Uma pesquisa rápida na cobertura jornalística dos primeiros 20 meses da Presidência de Jair Bolsonaro revela variado palavrório com a finalidade de atacar o Grupo Globo e, especialmente, a principal emissora da holding, a Rede Globo. A habitual fúria do então deputado federal contra a TV da família Marinho se multiplicou após ele se tornar o homem mais poderoso da República.
Um de seus petardos mais ruidosos foi lançado em abril deste ano ao reagir a uma matéria crítica do Jornal Nacional a seu comportamento em relação aos brasileiros mortos pela covid-19. “Essa imprensa lixo chamada Globo. Ou melhor, lixo dá para ser reciclado. Globo nem lixo é, porque não pode ser reciclada.”
Na mesma ocasião, ele anunciou fiscalização redobrada da situação fiscal da emissora para determinar ou não a renovação da concessão que mantém o canal no ar desde 1965. “Se não estiver tudo certo, não renovo a de vocês e nem a de ninguém”, disse. A autorização para a continuidade do funcionamento da TV precisa ter analisada em 2022, último ano de seu mandato.

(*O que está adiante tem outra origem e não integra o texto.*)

-- ==== Sys2Proof/Machine/Memory.lean ====
section
/-! DEFINITION. The memory controllers, requester ports, encryption regions, training and patrol scrub (R344 to R357). -/

namespace Sys2Proof.Machine

/-! ## Where an address goes (R344, R345) -/

/-- The controller page of a kind. -/
def ctlBlk (ddr : Bool) : Nat := if ddr then blkDDRC else blkHBMC
def memKey (ddr : Bool) (inst : Nat) : Nat := inst + 8 * b2n ddr
def memCtlOf (s : State) (ddr : Bool) (inst : Nat) : MemCtl := Tbl.getD s.memctl (memKey ddr inst) {}
def setMemCtl (s : State) (ddr : Bool) (inst : Nat) (m : MemCtl) : State := { s with memctl := Tbl.put s.memctl (memKey ddr inst) m }

/-- Eight channels are populated, or four (R347). -/
def eightChannels (s : State) : Bool := [4, 5, 6, 7].any (fun i => s.rd DDRC.CAPACITY i != 0)

/-- The controller that serves an address of HBM or DDR5 (R345). -/
def controllerOf (s : State) (a : Nat) : Option (Bool × Nat) :=
  if 0x1000000000 ≤ a ∧ a < 0x2800000000 then some (false, bits (a - 0x1000000000) 9 8)
  else if 0x10000000000 ≤ a ∧ a < 0x10000000000 + s.rd64 MEMENC.DDR_USABLE then
    some (true, if eightChannels s then bits (a - 0x10000000000) 10 8 else bits (a - 0x10000000000) 9 8)
  else none

/-! ## Errors (R346, R347, R351, R355) -/

/-- A corrected error. -/
def correctedError (s : State) (ddr : Bool) (i : Nat) : State :=
  let s := if ddr then s.bumpStat DDRC.CE i else s.bumpStat HBMC.CE i
  raisePage s (ctlBlk ddr) i 1

/-- An uncorrectable line, or a failed integrity tag of a DDR5 line, found by a read or (`scrub`) by the scrub. -/
def badLine (s : State) (ddr : Bool) (i addr : Nat) (tag scrub : Bool) : State :=
  let line := addr / 64 * 64
  let s := if ddr then (s.bumpStat DDRC.UE i).wr64 DDRC.UE_ADDR i line else (s.bumpStat HBMC.UE i).wr64 HBMC.UE_ADDR i line
  let s := (s.bumpErr (ctlBlk ddr) i (b2n scrub)).istat (ctlBlk ddr) i 0
  let s := if ddr && tag then ((s.bumpStat MEMENC.TAGFAIL 0).bumpErr blkMEMENC 0 0).istat blkMEMENC 0 0 else s
  raisePage s (ctlBlk ddr) i 2

/-! ## Requests (R348 to R352) -/

/-- A real-time port's buffer level: it enters panic at PANIC_HI and leaves at PANIC_LO (R349). -/
def portLevel (s : State) (port level : Nat) : State :=
  if 8 ≤ port then s
  else
    let w := s.rd HBMC.PANIC 0 (2 * port)
    if s.panic.contains port then (if level ≤ bits w 25 16 then { s with panic := setDel s.panic port } else s)
    else if bits w 9 0 ≤ level then
      let s := { s with panic := s.panic ++ [port] }
      (s.wr64 HBMC.PANIC_STAT 0 (s.rd64 HBMC.PANIC_STAT ||| 2 ^ port)).istat blkHBMC 0 1
    else s

/-- A SECURE region is open to harts and the hub only (R352). -/
def secureOpen (port : Nat) : Bool := (8 ≤ port && port < 40) || port == 47

/-- The context window: a hart reaches the bench copy of a context that a hart of its tile has locked (R325, R344). -/
def windowCtx (s : State) (port a : Nat) : Option (Nat × Ctx) :=
  if 0x200000000 ≤ a ∧ a < 0x400000000 ∧ 8 ≤ port ∧ port < 40 then
    let h := (a - 0x200000000) / 256
    match Tbl.get? s.ctxs h with
    | some c => match c.lock with
      | some (hart, _) => if tileOf hart = port - 8 then some (h, c) else none
      | none => none
    | none => none
  else none

/-- Read or write bytes on behalf of a port. -/
def serveBytes (s : State) (port a len : Nat) (write : Option (List Byte)) : State :=
  match write with
  | some bs => s.memPut a bs
  | none => s.emit (.memData port (some (Memory.readBytes s.mem a len)))

/-- Nothing is served: a read returns poisoned data, or an access fault to a hart. -/
def denyBytes (s : State) (port : Nat) (write : Option (List Byte)) : State :=
  match write with
  | some _ => s
  | none => s.emit (.memData port none)

/-- The last 1 MiB of hub SRAM, which harts may read once they are released (R408). -/
def hubSram (s : State) (port a n : Nat) : Bool :=
  8 ≤ port && port < 40 && s.boot.stage == 5 && decide (0x40700000 ≤ a) && decide (a + n ≤ 0x40800000)

/-- R349: a requester port presents a request. `ecc`: 0 good, 1 corrected, 2 uncorrectable, 3 a failed tag. -/
def memRequest (port a len : Nat) (write : Option (List Byte)) (level ecc : Nat) (s : State) : State :=
  let s := portLevel s port level
  let n := match write with | some bs => bs.length | none => len
  match windowCtx s port a with
  | some (h, c) =>
    match write with
    | some bs => (updCtx s h (fun c => { c with dirty := true })).memPut a bs
    | none => s.emit (.memData port (some (((qwBytes (ctxWords s h c) ++ Memory.readBytes s.mem (0x200000040 + 256 * h) 192).drop (a % 256)).take len)))
  | none =>
    if 0x100000000 ≤ a ∧ a + n ≤ 0x10A000000 then serveBytes s port a len write
    else if hubSram s port a n && write.isNone then serveBytes s port a len write
    else
      match controllerOf s a with
      | none => denyBytes s port write
      | some (ddr, i) =>
        let row := if ddr then (spaceRow s 0x81) else spaceRow s 0x80
        if (match row with | some r => decide (r.2 < a + n) | none => true) then denyBytes s port write
        else if touchesSecure s a n && !secureOpen port then denyBytes s port write
        else if s.stateOf (ctlBlk ddr) i ≤ 2 then denyBytes (s.bumpErr (ctlBlk ddr) i 2) port write
        else
          let whole := a % 64 == 0 && n % 64 == 0
          match (if write.isSome && whole then 0 else ecc) with
          | 0 => serveBytes s port a len write
          | 1 => serveBytes (correctedError s ddr i) port a len write
          | e =>
            let s := badLine s ddr i a (e == 3) false
            match write with
            | some bs => s.memPut a bs
            | none => denyBytes s port write

def execMemoryRequest (port : Fin 48) (addr : Dword) (len : Nat) (write : Option (List Byte)) (_hint : BitVec 2) (level : BitVec 10)
    (ecc : BitVec 2) (s : State) : Host.Outcome State Fault Refusal :=
  ok (memRequest port.val addr.toNat len write level.toNat ecc.toNat s)

/-! ## Regions (R352, R357) -/

/-- A range lies in, or meets, the rows of HBM and DDR5. -/
def meetsHbm (b l : Nat) : Bool := decide (b < 0x2800000000) && decide (0x1000000000 ≤ l)
def meetsDdr (l : Nat) : Bool := decide (0x10000000000 ≤ l)

/-- The bytes of a region that lie in HBM or in DDR5: the first and their number. -/
def regionSpan (s : State) (b l : Nat) : Nat × Nat :=
  if meetsHbm b l then (max b 0x1000000000, min l 0x27FFFFFFFF + 1 - max b 0x1000000000)
  else if meetsDdr l then
    (max b 0x10000000000, min (l + 1) (0x10000000000 + s.rd64 MEMENC.DDR_USABLE) - max b 0x10000000000)
  else (b, 0)

def cmdRegionWrite (c : CmdCtx) (s : State) : CmdRes :=
  ckArgs c s 0x1F anyArg <|
    let b := qw c.d 0
    let l := qw c.d 1
    if qwRsvd c.d [0xFFFFFFFFFFFFFFFF, 0xFFFFFFFFFFFFFFFF, 7, 0, 0, 0, 0, 0] then .fail s 0x03
    else if c.a0 < 2 ∨ b % 4096 ≠ 0 ∨ l < b then .fail s 0x02
    else if bit (qw c.d 2) 1 && meetsDdr l then .fail s 0x40
    else if meetsHbm b l && meetsDdr l then .fail s 0x41
    else
      let s := { s with regions := Tbl.put s.regions c.a0 [dw b, dw l, dw (qb c.d 2 1 0)] }
      if bit (qw c.d 2) 2 then
        let r := freshBytes s (regionSpan s b l).2
        .done (r.2.memPut (regionSpan s b l).1 r.1)
      else .done s

/-- The region entries 0 and 1 are fixed. -/
def regionRow (s : State) (n : Nat) : List Dword :=
  match n with
  | 0 => [dw 0x1000000000, dw 0x27FFFFFFFF, 1]
  | 1 => [dw 0x10000000000, dw (0x10000000000 + s.rd64 MEMENC.DDR_USABLE - 1), 1]
  | _ => Tbl.getD s.regions n []

def cmdRegionRead (c : CmdCtx) (s : State) : CmdRes := ckArgs c s 0x1F anyArg <| .data s (regionRow s c.a0)

def execRegionWrite (c : CmdIn) (s : State) : Host.Outcome State Fault Refusal := ok (pageCommand blkMEMENC 0x01 cmdRegionWrite c s)
def execRegionRead (c : CmdIn) (s : State) : Host.Outcome State Fault Refusal := ok (pageCommand blkMEMENC 0x02 cmdRegionRead c s)

/-! ## Training, activation, swaps (R353, R354, R356) -/

/-- The page is a DDRC page. -/
def isDdr (c : CmdCtx) : Bool := c.blk == blkDDRC

/-- SPEED exceeds what the population allows (R347). -/
def tooFast (s : State) (c : CmdCtx) : Bool :=
  isDdr c && decide ((if bits (s.rd DDRC.DIMM_CFG c.inst) 15 8 = 0 then 6400 else 5600) < s.rd DDRC.SPEED c.inst)

def cmdTrainStart (c : CmdCtx) (s : State) : CmdRes :=
  if tooFast s c then .fail s 0x42
  else if s.stateOf c.blk c.inst ≠ 1 then .fail s 0x43
  else .done (s.setState c.blk c.inst 2)

/-- Lanes of a controller. -/
def lanes (ddr : Bool) : Nat := if ddr then 80 else 1280

def cmdDlyWrite (c : CmdCtx) (s : State) : CmdRes :=
  ckArgs c s 0x107FF anyArg <|
    let lane := c.a0 % 2048
    let st := s.stateOf c.blk c.inst
    let m := memCtlOf s (isDdr c) c.inst
    if qwRsvd c.d [0x0000007F01FF01FF] then .fail s 0x03
    else if lanes (isDdr c) ≤ lane then .fail s 0x02
    else if st ≠ 2 ∧ (c.a0 < 65536 ∨ st ≠ 3) then .fail s 0x43
    else .done (setMemCtl s (isDdr c) c.inst { m with codes := Tbl.put m.codes (2 * lane + c.a0 / 65536) (c.d.getD 0 0) })

def cmdDlyRead (c : CmdCtx) (s : State) : CmdRes :=
  ckArgs c s 0x107FF anyArg <|
    let lane := c.a0 % 2048
    if lanes (isDdr c) ≤ lane then .fail s 0x02
    else .data s [Tbl.getD (memCtlOf s (isDdr c) c.inst).codes (2 * lane + c.a0 / 65536) 0]

/-- The pass bitmap is what the DRAM answers. -/
def cmdTrainPattern (c : CmdCtx) (s : State) : CmdRes :=
  ckArgs c s 0x1FFF anyArg <| if s.stateOf c.blk c.inst ≠ 2 then .fail s 0x43 else .data s (padQ c.env 8)

def cmdGoActive (c : CmdCtx) (s : State) : CmdRes :=
  if s.stateOf c.blk c.inst ≠ 2 then .fail s 0x43 else .done (s.setState c.blk c.inst 3)

/-- Ranks of a controller: the pseudo-channels of a stack; the ranks the DIMMs answer with, or one for each DIMM. -/
def rankCount (s : State) (c : CmdCtx) : Nat :=
  if !isDdr c then 32
  else if qb c.env 0 4 0 ≠ 0 then qb c.env 0 4 0
  else if bits (s.rd DDRC.DIMM_CFG c.inst) 15 8 = 0 then 1 else 2

def cmdSwap (c : CmdCtx) (s : State) : CmdRes :=
  if s.stateOf c.blk c.inst ≠ 3 then .fail s 0x43
  else
    .done (setMemCtl (s.setState c.blk c.inst 4) (isDdr c) c.inst
      { memCtlOf s (isDdr c) c.inst with swap := some (c.a0 + c.a1 * 2 ^ 32), ranks := List.range (rankCount s c) })

/-- The last rank has exchanged: the sets are exchanged, DLY_ACTIVE toggles. -/
def swapDone (s : State) (ddr : Bool) (i : Nat) : State :=
  let m := memCtlOf s ddr i
  let codes := m.codes.foldl (fun (t : Tbl Dword) (p : Nat × Dword) => Tbl.put t (p.1 ^^^ 1) p.2) []
  let s := setMemCtl (s.setState (ctlBlk ddr) i 3) ddr i { codes := codes }
  let s := if ddr then s.wr DDRC.DLY_ACTIVE i ((s.rd DDRC.DLY_ACTIVE i) ^^^ 1) else s.wr HBMC.DLY_ACTIVE i ((s.rd HBMC.DLY_ACTIVE i) ^^^ 1)
  s.istat (ctlBlk ddr) i 2

/-- R354: the first refresh of a rank at or after the deadline. -/
def swapRank (ddr : Bool) (i rank : Nat) (s : State) : State :=
  let m := memCtlOf s ddr i
  match m.swap with
  | none => s
  | some d =>
    if s.stateOf (ctlBlk ddr) i ≠ 4 ∨ !m.ranks.contains rank then s
    else
      let s := setMemCtl (s.reach d) ddr i { m with ranks := setDel m.ranks rank }
      if (setDel m.ranks rank).isEmpty then swapDone s ddr i else s

/-- A unit reset of a controller (R354): contents and codes are kept; a SWAP not yet complete is finished. -/
def memCtlReset (s : State) (ddr : Bool) (i : Nat) : State :=
  if s.stateOf (ctlBlk ddr) i = 4 then swapDone s ddr i else s

/-- R355: the patrol scrub reads a line. -/
def scrubLine (ddr : Bool) (i addr ecc : Nat) (s : State) : State :=
  let period := if ddr then s.rd DDRC.SCRUB_PERIOD i else s.rd HBMC.SCRUB_PERIOD i
  if s.stateOf (ctlBlk ddr) i < 3 ∨ period = 0 then s
  else
    match ecc with
    | 0 => s
    | 1 => correctedError s ddr i
    | e => badLine s ddr i addr (e == 3) true

def execTrainStart (ddr : Bool) (c : CmdIn) (s : State) : Host.Outcome State Fault Refusal := ok (pageCommand (ctlBlk ddr) 0x01 cmdTrainStart c s)
def execDlyWrite (ddr : Bool) (c : CmdIn) (s : State) : Host.Outcome State Fault Refusal := ok (pageCommand (ctlBlk ddr) 0x02 cmdDlyWrite c s)
def execDlyRead (ddr : Bool) (c : CmdIn) (s : State) : Host.Outcome State Fault Refusal := ok (pageCommand (ctlBlk ddr) 0x03 cmdDlyRead c s)
def execTrainPattern (ddr : Bool) (c : CmdIn) (s : State) : Host.Outcome State Fault Refusal :=
  ok (pageCommand (ctlBlk ddr) 0x04 cmdTrainPattern c s)
def execGoActive (ddr : Bool) (c : CmdIn) (s : State) : Host.Outcome State Fault Refusal := ok (pageCommand (ctlBlk ddr) 0x05 cmdGoActive c s)
def execSwap (ddr : Bool) (c : CmdIn) (s : State) : Host.Outcome State Fault Refusal := ok (pageCommand (ctlBlk ddr) 0x06 cmdSwap c s)
def execSwapRankRefresh (ddr : Bool) (inst : Fin 8) (rank : BitVec 5) (s : State) : Host.Outcome State Fault Refusal :=
  ok (swapRank ddr inst.val rank.toNat s)
def execPatrolScrubDeadline (ddr : Bool) (inst : Fin 8) (addr : Dword) (ecc : BitVec 2) (s : State) :
    Host.Outcome State Fault Refusal := ok (scrubLine ddr inst.val addr.toNat ecc.toNat s)

end Sys2Proof.Machine
end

Em maio, o ocupante do Palácio do Planalto voltou a atirar contra a líder em audiência após o JN contestar a transparência dos dados divulgados pelo Ministério da Saúde. Bolsonaro chamou a Globo de “TV Funerária” por dar amplo espaço às estatísticas de mortos pelo novo coronavírus no País. “Divulgam só notícia ruim”, reclamou.
Outro episódio de artilharia pesada contra o canal carioca ocorreu em outubro de 2019. O telejornal comandado por William Bonner e Renata Vasconcellos exibiu matéria sobre menção ao nome do presidente na investigação do assassinato da vereadora Marielle Franco e do motorista Anderson Gomes, a partir do depoimento de um porteiro do condomínio onde Bolsonaro tem casa, no Rio.
Em uma live, o chefe do Executivo teve reação colérica. Soltou vários xingamentos contra a Globo: “canalhas”, “imprensa porca”, “jornalismo podre”, “patife”, “nojenta”, “imoral”. Declarou ainda que a empresa “não tem vergonha na cara” e que seus donos e jornalistas “não são patriotas”. No dia seguinte, ao encontrar uma equipe da emissora, acusou a TV de ser mentirosa.
Além disso, se colocou como acossado pela gigante da comunicação. “Não é de hoje que o sistema Globo me persegue e minha família, aqueles que tão do meu lado. É isso que vem acontecendo. A Globo quer destruir o Jair Bolsonaro, que acabou com a mamata da TV Globo de faturar bilhões por ano com propaganda oficial do governo."
A mais recente fuzilaria do presidente contra o canal não foi verbalizada, e sim escrita. Em seu perfil no Twitter, Bolsonaro postou vídeo de matéria do Jornal da Record com denúncia de suposta conivência da Globo com esquema de compra de votos para a escolha do Rio de Janeiro como sede dos Jogos Olímpicos de 2016.
A reportagem afirmou que a emissora teria se beneficiado de negociata capitaneada pelo então governador Sergio Cabral. O presidente fez provocação ao comentar o vídeo: “Os esquemas bilionários da Globo”, “Corrupção para valer é com a família Marinho”.
Nunca antes na história do Brasil um governante travou guerra particular tão espalhafatosa com um veículo de imprensa. Jair Bolsonaro elegeu a Globo como seu pior inimigo político. O canal argumenta cobrir o governo com “isenção” e “imparcialidade”, e preserva o tom incisivo na cobertura do governo. Sem trégua no horizonte, o presidente precisará renovar seu vocabulário de impropérios.